Wyden Questions the Opportunity Zone of Crypto Miners Using Tax Breaks
(Bloomberg) — Crypto-mining companies are the latest target of Senate Finance Committee Chairman Ron Wyden’s investigation into whether opportunity sectors are fueling investment and job creation in low-income communities.
The Republican-led 2017 tax overhaul provides capital-gains tax breaks to investors who develop real estate or fund businesses in thousands of census tracts designated as opportunity zones — incentives that grow in financially troubled areas. To promote investment. Weyden, a Democrat from Oregon, sent letters on Monday to Radivider Blockchain Opportunity Zone Fund LLC, Argo Blockchain and HCVT LLP, asking companies to answer a series of questions on crypto-mining projects in the Opportunity Zone that either they Or what their clients are currently investing in.
In letters obtained by Bloomberg News, the senator said he is “concerned by recent reports that companies involved in cryptocurrency mining may be seeking to avoid taxes without meaningfully benefiting distressed communities by using the Opportunity Zone program.”
More than 6,000 funds invested nearly $29 billion in opportunity areas as of 2019, according to Internal Revenue Service data cited in a November report from the U.S. Government Accountability Office.
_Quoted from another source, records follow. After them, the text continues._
theorem judgeAmend_keepsAttention (h n : Byte) (floor ceiling : Half) (w k : Byte) :
    KeepsAttention (judgeAmend h n floor ceiling w k) := fun s hs => by
  unfold judgeAmend
  split
  · trivial
  split
  · trivial
  split
  · trivial
  · refine Verdict.satisfies_ofChecks _ fun a => ?_
    dsimp only
    split
    · exact hs
    · exact Verdict.satisfies_verdictOf _ _ (hs.applyAmend _ _ _ _)

theorem judgeAmendTenant_keepsAttention (t m p : Byte) : KeepsAttention (judgeAmendTenant t m p) := fun _ hs =>
  Verdict.satisfies_ofChecks _ fun _ => Verdict.satisfies_verdictOf _ _ (hs.applyTenant t m _)

theorem judgePair_keepsAttention (a b : Byte) : KeepsAttention (judgePair a b) := fun s hs => by
  unfold judgePair
  split
  · refine Verdict.satisfies_ofChecks _ fun r => ?_
    dsimp only
    split
    · exact hs
    · exact Verdict.satisfies_ofChecks _ fun _ =>
        (((hs.setPartner _ _).setPartner _ _).requestNormalFor r.1.sled).serveRequests
  · trivial

theorem judgeUnpair_keepsAttention (h : Byte) : KeepsAttention (judgeUnpair h) := fun s hs => by
  unfold judgeUnpair
  split
  · trivial
  · refine Verdict.satisfies_ofChecks _ fun r => ?_
    split
    · exact hs
    · exact (((hs.setPartner _ none).setPartner _ none).requestNormalFor r.sled).serveRequests

theorem judgePark_keepsAttention (k n : Byte) : KeepsAttention (judgePark k n) := fun s hs => by
  unfold judgePark
  split
  · trivial
  · exact Verdict.satisfies_ofChecks _ fun _ => (State.parkFold_dispatches _ (s, false)).attentionLaw hs

theorem judgeUnpark_keepsAttention (k n : Byte) : KeepsAttention (judgeUnpark k n) := fun s hs => by
  unfold judgeUnpark
  split
  · trivial
  · exact Verdict.satisfies_ofChecks _ fun _ => ((s.unparkAll_acts _).attentionLaw hs).serveRequests

theorem judgeRetire_keepsAttention (h : Byte) : KeepsAttention (judgeRetire h) := fun s hs => by
  unfold judgeRetire
  split
  · trivial
  · refine Verdict.satisfies_ofChecks _ fun r => ?_
    split
    · exact hs
    · exact (hs.retireLive _ r).serveRequests

theorem judgeLookup_keepsAttention (h : Byte) : KeepsAttention (judgeLookup h) := fun s hs => by
  unfold judgeLookup
  split
  · trivial
  · exact Verdict.satisfies_ofChecks _ fun _ => hs

theorem judgeReadSled_keepsAttention (d : Byte) : KeepsAttention (judgeReadSled d) := fun s hs => by
  unfold judgeReadSled
  split
  · trivial
  · exact hs

theorem judgeReadZone_keepsAttention (z : Byte) : KeepsAttention (judgeReadZone z) := fun s hs => by
  unfold judgeReadZone
  split
  · trivial
  · exact hs

/-- SET_MASKS re-evaluates ATTENTION under the new station masks (R164, R184). -/
theorem judgeSetMasks_keepsAttention (r o c m : Byte) : KeepsAttention (judgeSetMasks r o c m) := fun s _ => by
  unfold judgeSetMasks
  repeat' split
  · exact State.updAttention_attentionLaw _ _
  · trivial
  · trivial

theorem judgeReadFaults_keepsAttention (c : Byte) : KeepsAttention (judgeReadFaults c) := fun s hs => by
  unfold judgeReadFaults
  split
  · trivial
  · next clear _ =>
    cases clear
    · exact hs
    · exact hs

/-- What every command of the management port applies keeps the law. -/
theorem judgeCommand_keepsAttention (c : Instr) : KeepsAttention (judgeCommand c) := by
  cases c with
  | setZone z cb ob kb r d => exact judgeSetZone_keepsAttention z cb ob kb r d
  | setThermal w1 w0 h1 h0 c1 c0 dw dh => exact judgeSetThermal_keepsAttention w1 w0 h1 h0 c1 c0 dw dh
  | setStation st i => exact judgeSetStation_keepsAttention st i
  | setService zs => exact judgeSetService_keepsAttention zs
  | placeSled d z c u => exact judgePlaceSled_keepsAttention d z c u
  | install t d m idle peak floor ceiling w k => exact judgeInstall_keepsAttention t d m idle peak floor ceiling w k
  | amend h n floor ceiling w k => exact judgeAmend_keepsAttention h n floor ceiling w k
  | amendTenant t m p => exact judgeAmendTenant_keepsAttention t m p
  | pair a b => exact judgePair_keepsAttention a b
  | unpair h => exact judgeUnpair_keepsAttention h
  | park k n => exact judgePark_keepsAttention k n
  | unpark k n => exact judgeUnpark_keepsAttention k n
  | retire h => exact judgeRetire_keepsAttention h
  | lookup h => exact judgeLookup_keepsAttention h
  | readSled d => exact judgeReadSled_keepsAttention d
  | readZone z => exact judgeReadZone_keepsAttention z
  | takeAttention => exact fun s hs => hs.takeItem s.attention.first
  | setMasks r o c m => exact judgeSetMasks_keepsAttention r o c m
  | readFaults c => exact judgeReadFaults_keepsAttention c
  | restart => exact fun s _ => State.AttentionLaw.restart s
  | _ => exact fun _ hs => hs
Wyden first introduced legislation to tighten the rules around opportunity areas and require more reporting to increase transparency.
The current lack of safeguards and transparency measures in the Opportunity Zone program “raises the possibility that taxpayers are subsidizing only companies involved in cryptocurrency mining,” he said.
The investigation follows a similar investigation into luxury real estate developments in the Opportunity Zone, in which Widen targeted Anthony Scaramucci’s hedge fund Skybridge Capital, accounting firm Baker Tilly and others.